The woman at the desk was unsurprised, frowsy haired, in floral scrubs. Her large, pale eyes were heavily made-up, black insect wings blinking slowly. “I guess bring him on over here, and let's have a look.”

Lee started to go with him through the swinging doors to the back, and he shook her off. “I said I got it!”

“I need to make sure.”

“No, lady. You don't get it.” His eyes widened, and they were clear in the midst of all the dried blood. “Just get out of here. I don't want you here with me. It was supposed to happen like this.”

The lights seemed hot, and a drunk was snoring loudly on one of the waiting room chairs. “I mean it!” Just as the door swung open, he shoved her away. “I fucking hated him too. I'm alright.” He turned away from her, said to the short and moon-faced nurse, “Where do I go?”

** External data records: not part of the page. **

-- ==== Sys2Proof/Machine/Service.lean ====
section
/-! DEFINITION. The on-module service (chapter 11): the control link, messages, admission, sequences, sampling, commit,
parking and loads. -/

namespace Sys2Proof.Machine

/-! ### READY (R569) -/

/-- A bit of PTC.READY set or cleared, with its complement (R569). -/
def setReady (s : State) (i : Nat) (b : Bool) : State :=
  let w := putBits (s.reg .ptcReady) i i b.toNat
  s.setReg .ptcReady (putBits w 63 32 (2 ^ 32 - 1 - bitsOf w 31 0))

/-! ### The control link (R476) -/

/-- The session ends (R480). -/
def endSession (s : State) : State := s.setFld .mldLinkStatus F.mldLinkStatus_SESSION 0

/-- The control link leaves LINKED or SESSION (R476): a LINK fault, and the session ends. -/
def loseLink (s : State) (st : Nat) : State :=
  if linkState s = 2 ∨ linkState s = 3 then
    let s := (endSession s).setFld .mldLinkStatus F.mldLinkStatus_STATE st
    (setReady (s.setFld .mldLinkStatus F.mldLinkStatus_LANES_UP 0) 3 false).raise (Report.plain .ctrlLost 2 0 .mld 0)
  else s

/-- CTRL_LIGHT_DETECT (R476): light is present on an enabled link that is down or lost, from the end of the Image phase
on (R570, R591). -/
def lightDetect (s : State) : State :=
  if ((linkState s = 0 ∧ s.fld .mldLinkCtrl F.mldLinkCtrl_ENABLE = 1) ∨ linkState s = 4) ∧ s.pow.phases.contains 1 then
    s.setFld .mldLinkStatus F.mldLinkStatus_STATE 1
  else s

/-- CTRL_LIGHT_DETECT (R476). -/
def execCtrlLightDetect (s : State) : Res := .next (lightDetect s)

/-- CTRL_LINKED (R476): all four lanes carry good frames. -/
def ctrlLinked (s : State) : State :=
  if linkState s = 1 then
    ctrlBegin (setReady ((s.setFld .mldLinkStatus F.mldLinkStatus_STATE 2).setFld .mldLinkStatus F.mldLinkStatus_LANES_UP 15) 3 true)
  else s

/-- CTRL_LINKED (R476). -/
def execCtrlLinked (s : State) : Res := .next (ctrlLinked s)

/-- CTRL_LOST (R476): a lane has had no good frame for LOST_MS. -/
def execCtrlLost (s : State) : Res := .next (if laneLost s then loseLink s 4 else s)

/-! ### Messages (R477, R478) -/

/-- A HOST fault. -/
def hostFault (s : State) (src : Source) (detail : Nat) : State :=
  s.raise { Report.plain src 2 0 .mld 0 with detail := detail }

/-- A message handed on, of a type with the given roles, acts as `f` says if it is accepted (R477, R478). -/
def judgeMessage (h : MsgHead) (roles : List Nat) (f : State → State) (s : State) : State :=
  if linkState s ≠ 2 ∧ linkState s ≠ 3 then s
  else if h.ok = false ∨ 2 ≤ h.role then hostFault s .msgBad 0
  else if linkState s ≠ 3 ∨ h.session ≠ s.fld .mldLinkStatus F.mldLinkStatus_SESSION then
    s.addFld .mldLinkStatus F.mldLinkStatus_STALE 1
  else if roles.contains h.role then f s
  else hostFault s .msgRole 0

/-- A message comes (R474, R475, R477, R478): `again` is its command, `roles` those of its type, `f` what it does. -/
def onMessage (again : MsgHead → Instr) (h : MsgHead) (roles : List Nat) (f : State → State) (s : State) : State :=
  overLink again h false (judgeMessage h roles f) s

/-! ### Tokens (R493, R494) -/

/-- An entry of TOKENS (R493). -/
def tokenBytes (t : LogTok) (resend : Bool) : List Byte :=
  leBytes 8 (t.id % 2 ^ 32 * 2 ^ 32 + t.idx % 2 ^ 32)
    ++ leBytes 8 (t.tok % 2 ^ 20 * 2 ^ 44 + (t.fin.toNat + 2 * resend.toNat) * 2 ^ 40 + (2 ^ 20 - 1 - t.tok % 2 ^ 20))

/-- TOKENS messages of at most 4,093 entries each (R477, R493). -/
def sendTokens (s : State) (resend : Bool) (ts : List LogTok) : State :=
  (List.range ((ts.length + 4092) / 4093)).foldl (fun s i =>
    sendUp s 0x82 0 (((ts.drop (4093 * i)).take 4093).flatMap (fun t => tokenBytes t resend))) s

/-- Tokens in ascending order of SEQ_ID and INDEX (R479). -/
def insertTok (t : LogTok) : List LogTok → List LogTok
  | [] => [t]
  | u :: us => if t.id < u.id ∨ (t.id = u.id ∧ t.idx ≤ u.idx) then t :: u :: us else u :: insertTok t us

/-- Tokens of a sequence in the commit log. -/
def logOf (s : State) (id : Nat) : List LogTok := s.mld.log.filter (fun t => t.id = id)

/-! ### Sequences -/

/-- The sequence of an ID (R481). -/
def seqOf (s : State) (id : Nat) : Option Seq := s.mld.seqs.find? (fun q => q.id = id)

/-- A sequence replaced by what `f` makes of it; none removes it. -/
def setSeq (s : State) (id : Nat) (f : Seq → Option Seq) : State :=
  { s with mld := { s.mld with seqs := s.mld.seqs.filterMap (fun q => if q.id = id then f q else some q) } }

/-- NEXT_INDEX of a sequence (R483). -/
def Seq.next (q : Seq) : Nat := headField q.head 12 4

/-- Tokens generated, those below NEXT_INDEX included (R490). -/
def Seq.gen (q : Seq) : List Nat := q.toks.drop (q.base - q.next)

/-- A sequence ends with a reason of R492: SEQ_END is sent, and it is ENDING until its cohort enters WAIT_E. -/
def endSeq (s : State) (q : Seq) (reason : Nat) : State :=
  let s := sendSeqEnd s q.id reason q.count
  setSeq s q.id (fun q => some { q with st := .ending, ended := true })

Lee walked past the desk, past the wan, hollow-cheeked mother who hovered over her crying toddler boy, smoothing his sweaty hair, past the purple-faced drunk who sat staring at the road sign in his lap. She walked out the glass door and got into her waiting car.

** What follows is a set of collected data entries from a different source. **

-- ==== Sys2Proof/Machine/Fcu.lean ====
section
/-! DEFINITION. The fault collection unit: records, levels, reactions, acknowledgement, the FAULT pins, block resets and
module resets (chapter 12). -/

namespace Sys2Proof.Machine

/-! ### Records (R507 to R511) -/

/-- Record number a is at or before b (R507). -/
def seqUpTo (a b : Nat) : Bool := decide ((b % 2 ^ 32 + 2 ^ 32 - a % 2 ^ 32) % 2 ^ 32 < 2 ^ 31)

/-- The level applied to a report (R515, R518, R522, R525). -/
structure Applied where
  cfg : Nat
  level : Nat
  /-- Escalation raised it. -/
  esc : Bool
  /-- Its reaction drives the pins. -/
  pin : Bool
  deriving DecidableEq, Repr

/-- A block that R518 lists: one that can be block-reset. -/
def Block.resettable : Block → Bool
  | .eng | .scv | .fdx | .dma | .wst | .ast | .pst => true
  | .mod | .sync | .circ | .hbm | .lpd | .mld | .fcu | .ptc | .sec => false

/-- The half of a block that a report arose in, when it can be block-reset (R518, R543). -/
def Report.resetDie (r : Report) : Option Die :=
  if h : r.die < 2 then (if r.block.resettable then some ⟨r.die, h⟩ else none) else none

/-- The level of a report whose source is configured at level c (R522, R525), before a block that cannot be reset turns
level 3 into 4. -/
def escalate (s : State) (k : FaultClass) (c : Nat) : Nat × Bool :=
  if c = 0 then (0, false)
  else
    let n := if s.fld (.fcuClass k) F.fcuClass_ESC_EN = 1 then max c (unackLevel s k + 1) else c
    if 6 ≤ n ∨ s.fcu.holdClass = some k then (5, true) else (n, false)

/-- What is applied to a report (R515, R522). -/
def applied (s : State) (r : Report) : Applied :=
  let c := s.fld (.fcuReact r.src) F.fcuReact_LEVEL
  let e := escalate s r.src.cls c
  let n := if e.1 = 3 ∧ r.resetDie = none then 4 else e.1
  { cfg := c, level := n, esc := decide (c < e.1), pin := e.2 || n == 4 }

/-- The eight words of a record (R508). -/
def recordWords (seq time : Nat) (r : Report) (a : Applied) : List Word :=
  let unit := match r.ctx with | some c => c.core.val | none => r.unit
  let w0 := seq % 2 ^ 32 * 2 ^ 32 + r.src.cls.code * 2 ^ 28 + r.src.id % 256 * 2 ^ 20 + a.cfg % 8 * 2 ^ 17 + a.level % 8 * 2 ^ 14
    + a.esc.toNat * 2 ^ 13 + r.injected.toNat * 2 ^ 12 + a.pin.toNat * 2 ^ 10 + r.die % 4 * 2 ^ 8 + unit % 256
  let w2 := r.block.num % 256 * 2 ^ 56 + r.addr % 2 ^ 48
  let w3 := (match r.ctx with | some c => 2 ^ 63 + c.slot.val * 2 ^ 61 | none => 0) + r.tag % 65536 * 2 ^ 32 + r.detail % 2 ^ 32
  let ws := [w0, time, w2, w3].map (fun n => BitVec.ofNat 64 n)
  ws ++ ws.map (fun w => ~~~w)

/-- A record is stored at NEXT and sent, or waits to be sent (R509, R511); none is a full log. -/
def storeRecord (s : State) (ws : List Word) : Option State :=
  let i := s.fld .fcuLogSel F.fcuLogSel_NEXT
  let free := match s.fcu.log.find i with | some e => e.free | none => true
  if free then
    let live := linkState s = 3
    let s := { s with fcu := { s.fcu with log := s.fcu.log.put i ⟨ws, live, false⟩
                                          events := if live then s.fcu.events else s.fcu.events ++ [ws] } }
    let s := s.setFld .fcuLogSel F.fcuLogSel_NEXT ((i + 1) % 1024)
    some (sendUp s 0x87 0 (ws.flatMap (fun w => leBytes 8 w.toNat)))
  else none

/-! ### Reactions (R515 to R522) -/

/-- The pair is driven (R527, R528). -/
def drivePins (s : State) (a b : Nat) : State :=
  (s.setFld .fcuPin F.fcuPin_DRIVEN_A a).setFld .fcuPin F.fcuPin_DRIVEN_B b

/-- What FAULT_A and FAULT_B show while no board fault forces them (R520, R526, R527, R641). -/
def faultPins (s : State) : Nat × Nat :=
  if s.pow.off then (0, 0)
  else if s.readyBit 2 ∨ s.pow.kept then (s.fld .fcuPin F.fcuPin_DRIVEN_A, s.fld .fcuPin F.fcuPin_DRIVEN_B)
  else (0, 0)
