/-- Every kind of frame that comes out of order or not good is discarded and answered with NAK, and one of a reserved TYPE or code is
discarded with a LINK fault; NAK and the retry timeout send
again from the expected frame, IDLE and every frame bring credits and acknowledge; a resend goes first, then LINK frames,
then traffic in the order of R406, one credit a frame (R396, R397, R398, R401, R402, R404, R406, R410, R412). -/
def LinkLayerRule : Prop :=
  ∀ (s : State) (h : RxHead) (lane : Nat) (p : Port), p = h.port →
    (inService s p = true → (s.port p).sub = none → laneState s p h.phys = 2 → s.fld (laneA p h.phys) F.circLaneA_LOGICAL = lane →
      h.good = false ∨ h.lseq % 1024 ≠ (s.port p).rx.at_ 0 lane % 1024 →
      ∀ w : Word, ∀ c ∈ ([.id h w w, .subst h w, .substDone h w, .adapt h w, .nak (.port h) w, .partAnn h w w, .ts h w w w, .form h w,
        .bypass h w, .restoreNote h w, .gapBound h w, .gapReq h w w w, .gapDone h w w, .splice h w, .spliced h w,
        .blockFrame h true true 0 0 []] : List Instr), Runs c s fun t =>
          (t.port p).out = (s.port p).out ++ [⟨0, 0, .link 3 (BitVec.ofNat 64 (lane * 1024 + (s.port p).rx.at_ 0 lane % 1024)) 0 0, none⟩]
            ∧ (t.port p).rx = (s.port p).rx ∧ (t.port p).unacked = (s.port p).unacked
            ∧ t.fld (laneB p h.phys) F.circLaneB_NAKS = min (s.fld (laneB p h.phys) F.circLaneB_NAKS + 1) 65535
            ∧ RegsKept [laneA p h.phys, laneB p h.phys] s t ∧ t.circ.streams = s.circ.streams ∧ Raises s t []) ∧
    (inService s p = true → (s.port p).sub = none → laneState s p h.phys = 2 → s.fld (laneA p h.phys) F.circLaneA_LOGICAL = lane →
      h.good = true → h.lseq % 1024 = (s.port p).rx.at_ 0 lane % 1024 → h.reserved = true →
      ∀ w : Word, ∀ c ∈ ([.id h w w, .subst h w, .substDone h w, .adapt h w, .nak (.port h) w, .partAnn h w w, .ts h w w w, .form h w,
        .bypass h w, .restoreNote h w, .gapBound h w, .gapReq h w w w, .gapDone h w w, .splice h w, .spliced h w,
        .blockFrame h true true 0 0 []] : List Instr), Runs c s fun t =>
          Raises s t [{ Report.plain .frameBad 2 p.val .circ 0 with detail := 0 }] ∧ (t.port p).out = (s.port p).out
            ∧ (t.port p).rx.at_ 0 lane = ((s.port p).rx.at_ 0 lane + 1) % 1024
            ∧ RegsKept [laneA p h.phys, laneB p h.phys] s t ∧ t.circ.streams = s.circ.streams) ∧
    (inService s p = false → ∀ w : Word, ∀ c ∈ ([.id h w w, .idle (.port h), .subst h w, .nak (.port h) w, .partAnn h w w, .form h w,
      .blockFrame h true true 0 0 []] : List Instr), exec c s = .next s) ∧
    (Arrives s h lane →
      (Runs (.idle (.port h)) s fun t => (t.port p).credits.at_ 0 h.cpart = (s.port p).credits.at_ 0 h.cpart + h.ccnt
        ∧ (t.port p).rx = (s.port p).rx ∧ (t.port p).out = (s.port p).out
        ∧ (∀ f ∈ (t.port p).unacked, f ∈ (s.port p).unacked ∧ (f.lane = lane → lseqLe f.lseq h.lack = false))
        ∧ RegsKept [laneA p h.phys, laneB p h.phys] s t ∧ Raises s t []) ∧
      (∀ w : Word, Runs (.nak (.port h) w) s fun t => (t.port p).rx.at_ 0 lane = ((s.port p).rx.at_ 0 lane + 1) % 1024
        ∧ (∀ f ∈ (t.port p).unacked, f ∈ (s.port p).unacked
            ∧ (f.lane = bitsOf w 15 10 → lseqLe (bitsOf w 9 0) f.lseq = true → (f.lane, f.lseq) ∈ (t.port p).resend))
        ∧ Raises s t []) ∧
      (∀ w v : Word, Runs (.partAnn h w v) s fun t => (t.port p).peerPart = w ∧ (t.port p).announced = true
        ∧ (t.port p).credits.at_ 0 0 = bitsOf v 15 0 ∧ (t.port p).credits.at_ 0 1 = bitsOf v 31 16
        ∧ (t.port p).credits.at_ 0 2 = bitsOf v 47 32 ∧ (t.port p).credits.at_ 0 3 = bitsOf v 63 48 ∧ Raises s t []) ∧
      (∀ w : Word, Runs (.subst h w) s fun t => (bitsOf w 13 8, bitsOf w 5 0) ∈ (t.port p).dual ∧ Raises s t []) ∧
      (∀ w : Word, Runs (.substDone h w) s fun t => (t.port p).tx.at_ 0 (bitsOf w 29 24) = bitsOf w 21 16
        ∧ (t.port p).txFailed = (s.port p).txFailed ++ [(s.port p).tx.at_ (bitsOf w 29 24) (bitsOf w 29 24)]
        ∧ (∀ e ∈ (t.port p).dual, e.1 ≠ bitsOf w 29 24) ∧ Raises s t []) ∧
      (∀ w : Word, Runs (.adapt h w) s fun t => (t.port p).coeff.at_ 0 (bitsOf w 13 8, bitsOf w 7 4)
        = (s.port p).coeff.at_ 0 (bitsOf w 13 8, bitsOf w 7 4) + (if bitsOf w 1 0 = 1 then 1 else if bitsOf w 1 0 = 3 then -1 else 0)
        ∧ Raises s t [])) ∧
    (∀ (l idx : Nat) (up : Bool),
      (inService s p = true → laneState s p l = 2 ∨ laneState s p l = 3 → (s.port p).adaptAt.find l = none →
        Runs (.adaptRequest p l idx up) s fun t => (t.port p).out = (s.port p).out
            ++ [⟨0, 0, .link 4 (BitVec.ofNat 64 (l % 64 * 256 + idx % 16 * 16 + (if up then 1 else 3))) 0 0, none⟩]
          ∧ (t.port p).adaptAt.find l = some s.now ∧ t.regs = s.regs ∧ Raises s t []) ∧
      (∀ t0, (s.port p).adaptAt.find l = some t0 → s.now < t0 + 100000 → exec (.adaptRequest p l idx up) s = .next s)) ∧
    (∀ l, (∀ f ∈ (s.port p).unacked, f.lane ≠ l) → exec (.linkRetryTimeout (.port p) l) s = .next s) ∧
    (∀ l f, (s.port p).unacked.find? (fun u => u.lane == l) = some f → inService s p = true →
      (s.port p).progress.at_ 0 l + s.fld .circLinkCtrl F.circLinkCtrl_RETRY_NS ≤ s.now → Runs (.linkRetryTimeout (.port p) l) s fun t =>
        (∀ g ∈ (s.port p).unacked, g.lane = l → lseqLe f.lseq g.lseq = true → (g.lane, g.lseq) ∈ (t.port p).resend)
          ∧ (t.port p).unacked = (s.port p).unacked ∧ t.regs = s.regs ∧ Raises s t []) ∧
    (∀ e : Fin 4,
      (inService s p = false ∨ (s.port p).silent = true → exec (.frameTransmit (.port p) e) s = .next s) ∧
      (inService s p = true → (s.port p).silent = false →
        (∀ r rest, (s.port p).resend = r :: rest → Runs (.frameTransmit (.port p) e) s fun t => (t.port p).resend = rest
          ∧ t.fld (.circPortStatus p) F.circPortStatus_RETRIES = min (s.fld (.circPortStatus p) F.circPortStatus_RETRIES + 1) (2 ^ 32 - 1)
          ∧ RegsKept [.circPortStatus p] s t ∧ Raises s t []) ∧
        (∀ f rest code w0 w1 w2, (s.port p).resend = [] → (s.port p).out = f :: rest → f.body = .link code w0 w1 w2 → f.credit = none →
          code ≠ 1 → portState s p = 3 → (s.port p).unacked.countP (fun u => u.lane == 0) < 512 → Runs (.frameTransmit (.port p) e) s fun t => (t.port p).out = rest
            ∧ (t.port p).unacked = (s.port p).unacked ++ [⟨0, (s.port p).lseq.at_ 0 0, f.departing s.now⟩]
            ∧ (t.port p).lseq.at_ 0 0 = ((s.port p).lseq.at_ 0 0 + 1) % 1024 ∧ (t.port p).credits = (s.port p).credits
            ∧ t.regs = s.regs ∧ Raises s t []) ∧
        ((s.port p).resend = [] → (s.port p).out = [] → (s.port p).credits.at_ 0 e.val = 0 → Runs (.frameTransmit (.port p) e) s fun t =>
          (t.port p).unacked = (s.port p).unacked ∧ (t.port p).out = [] ∧ t.regs = s.regs ∧ Raises s t []) ∧
        (∀ lane, (s.port p).resend = [] → (∀ f ∈ (s.port p).out, f.group ≠ 0) → s.circ.doneNotes = [] →
          (partEntry (tableOf s p) e.val).valid = true → trafficOk s p = true → 0 < (s.port p).credits.at_ 0 e.val →
          lane = partStart (tableOf s p) e.val + (s.port p).rot.at_ 0 e.val % max (partEntry (tableOf s p) e.val).count 1 →
          (s.port p).unacked.countP (fun u => u.lane == lane) < 512 →
          (nextLeaving s p lane (partEntry (tableOf s p) e.val) = .nothing → Runs (.frameTransmit (.port p) e) s fun t =>
            (t.port p).unacked = (s.port p).unacked ∧ (t.port p).out = (s.port p).out ∧ t.regs = s.regs ∧ Raises s t []) ∧
          (∀ i f, nextLeaving s p lane (partEntry (tableOf s p) e.val) = .queued i → (s.port p).out[i]? = some f →
            Runs (.frameTransmit (.port p) e) s fun t => (t.port p).out = (s.port p).out.eraseIdx i
              ∧ (t.port p).unacked = (s.port p).unacked ++ [⟨lane, (s.port p).lseq.at_ 0 lane, { f with credit := none }⟩]
              ∧ (t.port p).credits.at_ 0 e.val = (s.port p).credits.at_ 0 e.val - 1
              ∧ (∀ q k, f.credit = some (q, k) → q ≠ p → (t.port q).owed.at_ 0 k = (s.port q).owed.at_ 0 k + 1)
              ∧ t.regs = s.regs ∧ Raises s t [] ∧ StoresKept s t) ∧
          (∀ x d i w, nextLeaving s p lane (partEntry (tableOf s p) e.val) = .block x → frontBlock s x = some (d, i, w) → w.sent = 0 →
            Runs (.frameTransmit (.port p) e) s fun t => (t.port p).credits.at_ 0 e.val = (s.port p).credits.at_ 0 e.val - 1
              ∧ (∃ u, (t.port p).unacked = (s.port p).unacked ++ [u] ∧ u.lane = lane ∧ u.frame.body
                  = .block w.sseq 0 true (decide ((forwardBytes s d w).length ≤ 256)) ((forwardBytes s d w).take 256)
                  ∧ u.frame.arc = (partEntry (tableOf s p) e.val).arc ∧ u.frame.role = (partEntry (tableOf s p) e.val).role)
              ∧ ((t.die d).window[i]?).map (fun v => v.sent) = some 1 ∧ t.regs = s.regs ∧ Raises s t [] ∧ StoresKept s t))))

She drove by habit down 2351, the road unrelenting, black and straight, and she hardly noticed where she was until she came to Main Street. The sobs were caught in her throat and wouldn't escape. She'd done what she had to do, and now there was nothing but to wait for what was to come.

She passed easily through the empty intersection, past the Kroger parking lot, dark except for its sign like a cereal box logo, past the store with a neon sign the shape of a cowboy boot, past the bank, where the black letters on lit-up white said
GO MUSTANGS!
Though football season was long over, there were silhouettes of blue horses on stakes planted in the yards of businesses and homes. She counted five before she came to the Quaker church, two more when she passed the library, five more as she passed the junior high school, and as she rounded the corner where the tiny, white flimsy house stood, she saw the horse's blue, galloping legs, frozen in wood, and felt she was running along with it.

At home, she called the hospital, pretending to be Cully's aunt, and asked how he was. He hadn't been admitted, and when she called again at 5:00 a.m., he still was not a patient, and she guessed that meant he'd gone home. Okay. That was it.